/-! ## Control flow -/

/-- Branches and jumps: the lanes that transfer stand at their targets, the other lanes where they stood, and nothing else changes (R25, R26, R89, R90, R92). The target of `bra`, `sbr` and `call` is the address of the word plus four times the signed offset, within 4 MiB for `bra` and 8 MiB for `sbr` and `call` (R34). -/
def Obligations.Branches : Prop :=
  (∀ (s : State) (i : Instr) (L : Mask) (f : Nat → DWord), Transfer s i L f → TargetsPass s L f →
    ∃ t, exec i s = .next t ∧ OnlyWave s t ∧ State.cur t = { State.cur s with pcs := (State.cur t).pcs }
      ∧ ∀ l < 64, Wave.pcOf (State.cur t) l = if L.getLsbD l then f l else Wave.pcOf (State.cur s) l)
  ∧ (∀ (s : State) (o : BF), (∀ l < 64, s.ctx.lanes.getLsbD l = true → State.pp s o.p.toNat l = false) →
      targetTest s (s.ctx.wordPc + 4 * o.off.signExtend 64) = none → ∃ t, exec (.bra o) s = .next t ∧ ∀ l < 64,
        s.ctx.lanes.getLsbD l = true → State.pv s o.p.toNat l ≠ (o.n == 1) → Wave.pcOf (State.cur t) l = s.ctx.wordPc + 4 * o.off.signExtend 64)
  ∧ (∀ (s : State) (o : SB), (State.flag s o.q.toNat).p = false → (State.flag s o.q.toNat).v ≠ (o.n == 1) → targetTest s (s.ctx.wordPc + 4 * o.off.signExtend 64) = none →
      ∃ t, exec (.sbr o) s = .next t ∧ ∀ l < 64,
        s.ctx.lanes.getLsbD l = true → Wave.pcOf (State.cur t) l = s.ctx.wordPc + 4 * o.off.signExtend 64)
  ∧ (∀ (s : State) (o : BC), (State.src s).handler = false → callFrame s o.sl + 48 ≤ (State.src s).wlim →
      (∀ x, Tbl.get? (State.src s).frames (callFrame s o.sl) = some x → x.st ≠ .spilled ∧ x.st ≠ .refilling) →
      targetTest s (s.ctx.wordPc + 4 * o.off.signExtend 64) = none → ∃ t, exec (.call o) s = .next t ∧ ∀ l < 64,
        s.ctx.lanes.getLsbD l = true → Wave.pcOf (State.cur t) l = s.ctx.wordPc + 4 * o.off.signExtend 64)
  ∧ (∀ o : BF, -(2 ^ 22 : Int) ≤ 4 * o.off.toInt ∧ 4 * o.off.toInt ≤ 2 ^ 22 - 4)
  ∧ (∀ o : SB, -(2 ^ 23 : Int) ≤ 4 * o.off.toInt ∧ 4 * o.off.toInt ≤ 2 ^ 23 - 4)
  ∧ ∀ o : BC, -(2 ^ 23 : Int) ≤ 4 * o.off.toInt ∧ 4 * o.off.toInt ≤ 2 ^ 23 - 4

/-- What an access's address translates to. A walk of the page tables from the record of its address space, level by level, gives the leaf, or the fault of the first entry that is absent, malformed, outside place 0x0 or unreadable; the leaf's permissions and the place of the bytes decide the rest (R196 to R202, R480). Where a buffer holds an entry about the address, that entry stands for the part of the walk down to it (R203). -/
def Obligations.Translation : Prop :=
  (∀ (d : Device) (unit asid : Nat) (k : Need) (va : DWord) (n : Nat) (r : Except (BitVec 8) Tr),
      Device.tlbFind d unit asid va.toNat = none → Translates d asid k va n r → Device.translate d unit asid k va n = r)
  ∧ ∀ (d : Device) (unit asid : Nat) (k : Need) (va : DWord) (n : Nat) (e : TlbEntry) (r : Except (BitVec 8) Tr),
      Device.tlbFind d unit asid va.toNat = some e → canonical va = true → Buffered d e k va n r → Device.translate d unit asid k va n = r

/-- Calls: the subset's lanes stand at their targets with their base moved by the slide, their entries in the frame of the new base; nothing else changes; in a handler every call raises 0x09 (R26, R128 to R130, R145). -/
def Obligations.Calls : Prop :=
  (∀ (s : State) (i : Instr) (sl : BitVec 3) (f : Nat → DWord), Claim.Calls s i sl f → TargetsPass s s.ctx.lanes f → (State.src s).handler = true →
    exec i s = .next (State.trap s 0x09 s.ctx.lanes 0))
  ∧ ∀ (s : State) (i : Instr) (sl : BitVec 3) (f : Nat → DWord), Claim.Calls s i sl f → TargetsPass s s.ctx.lanes f →
    CallFits s sl →
    ∃ t x, exec i s = .next t ∧ OnlyWave s t
      ∧ State.cur t = { State.cur s with pcs := (State.cur t).pcs, wbs := (State.cur t).wbs, frames := (State.cur t).frames }
      ∧ Tbl.get? (State.cur t).frames (callFrame s sl) = some x ∧ frameAfter s sl x
      ∧ (∀ g, g ≠ callFrame s sl → Tbl.get? (State.cur t).frames g = Tbl.get? (State.cur s).frames g)
      ∧ ∀ l < 64, Wave.pcOf (State.cur t) l = (if s.ctx.lanes.getLsbD l then f l else Wave.pcOf (State.cur s) l)
        ∧ Wave.wbOf (State.cur t) l = if s.ctx.lanes.getLsbD l then callFrame s sl else Wave.wbOf (State.cur s) l

/-- `ret`: each lane of the subset goes back to the PC and the base of its own entry, which leaves its frame; the positions that leave its view lose the lane; nothing else changes (R131). -/
def Obligations.Returns : Prop :=
  ∀ (s : State) (o : C0), State.cur s = State.src s → (∀ l < 64, s.ctx.lanes.getLsbD l = true → RetGood s l) →
    ∃ t, exec (.ret o) s = .next t ∧ OnlyWave s t
      ∧ State.cur t = { State.cur s with pcs := (State.cur t).pcs, wbs := (State.cur t).wbs, frames := (State.cur t).frames, win := (State.cur t).win }
      ∧ ∀ l < 64,
        (if s.ctx.lanes.getLsbD l then
          Wave.pcOf (State.cur t) l = retPc s l ∧ Wave.wbOf (State.cur t) l = Wave.wbOf (State.src s) l - retSlide s l
          ∧ Wave.inFrame (State.cur t) (Wave.wbOf (State.src s) l) l = false
          ∧ (∀ f, f ≠ Wave.wbOf (State.src s) l → Wave.inFrame (State.cur t) f l = Wave.inFrame (State.cur s) f l)
          ∧ (∀ id, leavesView s id l → Wave.elemOf (State.cur t) id l = ⟨0, false⟩)
          ∧ ∀ id, ¬ leavesView s id l → Wave.elemOf (State.cur t) id l = Wave.elemOf (State.cur s) id l
        else Wave.pcOf (State.cur t) l = Wave.pcOf (State.cur s) l ∧ Wave.wbOf (State.cur t) l = Wave.wbOf (State.cur s) l
          ∧ (∀ f, Wave.inFrame (State.cur t) f l = Wave.inFrame (State.cur s) f l)
          ∧ ∀ id, Wave.elemOf (State.cur t) id l = Wave.elemOf (State.cur s) id l)

/-- `exit` of lanes that leave the wave some other live lane: the choice is recorded, the lanes have exited and show nothing, every other lane's registers and PCs stay; `exit` of the last live lanes ends the wave (R93). In a handler, where exited lanes run too, an exit ends its lanes for the handler as for the wave, and the wave goes on while the handler has another lane (R429). -/
def Obligations.Exits : Prop :=
  (∀ (s : State) (i : Instr) (c : Succ), Claim.Exits s i c → State.cur s = State.src s → s.pre.wgs = s.dev.wgs →
    (succOf s = .unset ∨ succOf s = c) → (State.src s).handler = false → (∃ l < 64, (State.src s).exited.getLsbD l = false ∧ s.ctx.lanes.getLsbD l = false) →
    ∃ t, exec i s = .next t
      ∧ t = { s with dev := { s.dev with waves := t.dev.waves, wgs := t.dev.wgs } }
      ∧ Device.wg t.dev (State.src s).wg = { Device.wg s.dev (State.src s).wg with succ := c }
      ∧ (∀ g, g ≠ (State.src s).wg → Device.wg t.dev g = Device.wg s.dev g)
      ∧ (∀ u, u ≠ s.ctx.wave → Device.wave t.dev u = Device.wave s.dev u)
      ∧ (State.cur t).exited = (State.cur s).exited ||| s.ctx.lanes ∧ (State.cur t).ended = (State.cur s).ended
      ∧ (State.cur t).pcs = (State.cur s).pcs ∧ (State.cur t).wbs = (State.cur s).wbs ∧ (State.cur t).scal = (State.cur s).scal
      ∧ (State.cur t).preds = (State.cur s).preds ∧ (State.cur t).flags = (State.cur s).flags
      ∧ ∀ id l, l < 64 → (∀ p x, id = .pos p → Tbl.get? (State.cur s).win p = some x → x.st = .resident ∨ x.st = .spilling) →
        Wave.elemOf (State.cur t) id l = if s.ctx.lanes.getLsbD l then ⟨0, false⟩ else Wave.elemOf (State.cur s) id l)
  ∧ (∀ (s : State) (i : Instr) (c : Succ), Claim.Exits s i c → State.cur s = State.src s → s.pre.wgs = s.dev.wgs →
    (succOf s = .unset ∨ succOf s = c) → (State.src s).handler = false → (State.src s).exited ||| s.ctx.lanes = BitVec.allOnes 64 →
    ∃ t, exec i s = .next t ∧ (State.cur t).ended = true ∧ (State.cur t).exited = BitVec.allOnes 64 ∧ (State.cur t).active = none
      ∧ (Device.wg t.dev (State.src s).wg).succ = c ∧ t.dev.mem = s.dev.mem)
  ∧ (∀ (s : State) (i : Instr) (c : Succ), Claim.Exits s i c → State.cur s = State.src s → s.pre.wgs = s.dev.wgs →
    (succOf s = .unset ∨ succOf s = c) → (State.src s).handler = true → (State.src s).hexit ||| s.ctx.lanes ≠ BitVec.allOnes 64 →
    ∃ t, exec i s = .next t
      ∧ t = { s with dev := { s.dev with waves := t.dev.waves, wgs := t.dev.wgs } }
      ∧ Device.wg t.dev (State.src s).wg = { Device.wg s.dev (State.src s).wg with succ := c }
      ∧ (∀ u, u ≠ s.ctx.wave → Device.wave t.dev u = Device.wave s.dev u)
      ∧ (State.cur t).exited = (State.cur s).exited ||| s.ctx.lanes ∧ (State.cur t).hexit = (State.cur s).hexit ||| s.ctx.lanes
      ∧ (State.cur t).handler = true ∧ (State.cur t).ended = (State.cur s).ended ∧ (State.cur t).pcs = (State.cur s).pcs
      ∧ (State.cur t).scal = (State.cur s).scal ∧ (State.cur t).held = (State.cur s).held)

/-- A synchronisation word that names the open episode's mask, from lanes of that mask: the lanes wait, or the episode ends for all when the last one arrives; nothing else changes (R97). In a handler the episode is the handler's own (R429), beside an episode of the wave that is still open. -/
def Obligations.Synchronises : Prop :=
  (∀ (s : State) (i : Instr) (m : Mask), Syncs s i m → (State.cur s).handler = true → State.cur s = State.src s →
    episode s m = m → s.ctx.lanes &&& ~~~m = 0 → s.ctx.lanes ≠ 0 →
    ((State.cur s).waiting = 0 ∨ (State.cur s).epmask &&& ~~~((State.cur s).waiting ||| (State.cur s).exited) ≠ 0) →
    ∃ t, exec i s = .next t ∧ OnlyWave s t
      ∧ State.cur t = { State.cur s with
          hmask := m
          hwait := if m &&& ~~~((State.cur s).hwait ||| s.ctx.lanes ||| (State.cur s).hexit) = 0 then 0
            else (State.cur s).hwait ||| s.ctx.lanes })
  ∧ ∀ (s : State) (i : Instr) (m : Mask), Syncs s i m → (State.cur s).handler = false → State.cur s = State.src s →
    episode s m = m → s.ctx.lanes &&& ~~~m = 0 → s.ctx.lanes ≠ 0 →
    ∃ t, exec i s = .next t ∧ OnlyWave s t
      ∧ State.cur t = { State.cur s with
          epmask := m
          waiting := if m &&& ~~~((State.cur s).waiting ||| s.ctx.lanes ||| (State.cur s).exited) = 0 then 0
            else (State.cur s).waiting ||| s.ctx.lanes }

/-- `nop` changes nothing; its encoding, its pipe, its other fields, which must be zero (R98). -/
def Obligations.NopDoesNothing : Prop :=
  (∀ (s : State) (c : BitVec 1), exec (.nop ⟨c⟩) s = .next s)
  ∧ encode (.nop ⟨0⟩) = some 0x06000008 ∧ decodeWord 0x06000008 = .ok (.nop ⟨0⟩)
  ∧ (∀ w : Word, w.extractLsb' 25 6 = 3 → w.extractLsb' 0 5 = 8 →
      pipeOf (bitsOf w.toNat 30 25) = .sc ∧ (w.extractLsb' 5 20 ≠ 0 → decodeWord w = .error .illegalOperand))

/-! ## Memory -/

/-- Memory is little-endian: the byte at the lowest address of a value holds its bits 7:0, and a value written reads back; other bytes stay (R1). -/
def Obligations.LittleEndian : Prop :=
  ∀ (m : Memory) (a n v : Nat),
    (∀ k < n, Memory.read (Memory.writeN m a (leBytes n v)) (a + k) = BitVec.ofNat 8 (v / 2 ^ (8 * k)))
    ∧ ofLeBytes (Memory.readN (Memory.writeN m a (leBytes n v)) a n) = v % 2 ^ (8 * n)
    ∧ ∀ x, (x < a ∨ a + n ≤ x) → Memory.read (Memory.writeN m a (leBytes n v)) x = Memory.read m x

/-- The words on cluster SRAM, its banks, blocks, groups and rings (R173 to R194). That `rinit` leaves the poison of the bytes (log entry 60), that `rpush.cmt` and `rpop.rel` wait for pending accesses (log entry 29), and how `bmode` goes (log entry 24) are the model's choices. -/
def Obligations.SramWords : Prop := ∀ (s s' : State) (i : Instr) (c : Option Change), SramActs s i s' c → Acts i s s' c

/-- `stl` and `atoml` of lanes whose accesses pass complete: every stored byte holds its data, lane by lane in ascending order, every other byte of memory is as before (R185, R187, R188); where an outstanding copy has written a byte, one of the two values stays (R270). Poison of an 8-byte `atoml` follows log entry 59. -/
def Obligations.LocalAccesses : Prop :=
  (∀ (s : State) (o : MS), o.sz.toNat ≤ 4 → LocalPass s o.b o.a (storers s) (2 ^ o.sz.toNat) →
    DataClean s o.x (max 1 (2 ^ o.sz.toNat / 4)) (storers s) → HasRoom s 1 →
    State.localWaits s (localAt s o.b o.a) (storers s) (2 ^ o.sz.toNat) true = false → ∃ t, exec (.stl o) s = .next t ∧ StoredLocal s o t)
  ∧ (∀ (s : State) (o : MA), LocalPass s o.b o.a (storers s) (if wideAtom o.op then 8 else 4) →
    DataClean s o.x (atomData o.op) (storers s) → LinesPresent s o.b o.a (storers s) (if wideAtom o.op then 8 else 4) → HasRoom s 0 →
    State.localWaits s (localAt s o.b o.a) (storers s) (if wideAtom o.op then 8 else 4) true = false →
    ∃ t keep, exec (.atoml o) s = .next t ∧ AtomLocal s o keep t)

-- -- --

> YOUR TASK:
Please copy, exactly as written, every line in the listing above from the line with "t, exec (.bra" up to and including the line with "BC, -(2 ^ 23".

> RESPONSE TO THIS EXERCISE:
      targetTest s (s.ctx.wordPc + 4 * o.off.signExtend 64) = none → ∃ t, exec (.bra o) s = .next t ∧ ∀ l < 64,
        s.ctx.lanes.getLsbD l = true → State.pv s o.p.toNat l ≠ (o.n == 1) → Wave.pcOf (State.cur t) l = s.ctx.wordPc + 4 * o.off.signExtend 64)
  ∧ (∀ (s : State) (o : SB), (State.flag s o.q.toNat).p = false → (State.flag s o.q.toNat).v ≠ (o.n == 1) → targetTest s (s.ctx.wordPc + 4 * o.off.signExtend 64) = none →
      ∃ t, exec (.sbr o) s = .next t ∧ ∀ l < 64,
        s.ctx.lanes.getLsbD l = true → Wave.pcOf (State.cur t) l = s.ctx.wordPc + 4 * o.off.signExtend 64)
  ∧ (∀ (s : State) (o : BC), (State.src s).handler = false → callFrame s o.sl + 48 ≤ (State.src s).wlim →
      (∀ x, Tbl.get? (State.src s).frames (callFrame s o.sl) = some x → x.st ≠ .spilled ∧ x.st ≠ .refilling) →
      targetTest s (s.ctx.wordPc + 4 * o.off.signExtend 64) = none → ∃ t, exec (.call o) s = .next t ∧ ∀ l < 64,
        s.ctx.lanes.getLsbD l = true → Wave.pcOf (State.cur t) l = s.ctx.wordPc + 4 * o.off.signExtend 64)
  ∧ (∀ o : BF, -(2 ^ 22 : Int) ≤ 4 * o.off.toInt ∧ 4 * o.off.toInt ≤ 2 ^ 22 - 4)
  ∧ (∀ o : SB, -(2 ^ 23 : Int) ≤ 4 * o.off.toInt ∧ 4 * o.off.toInt ≤ 2 ^ 23 - 4)
  ∧ ∀ o : BC, -(2 ^ 23 : Int) ≤ 4 * o.off.toInt ∧ 4 * o.off.toInt ≤ 2 ^ 23 - 4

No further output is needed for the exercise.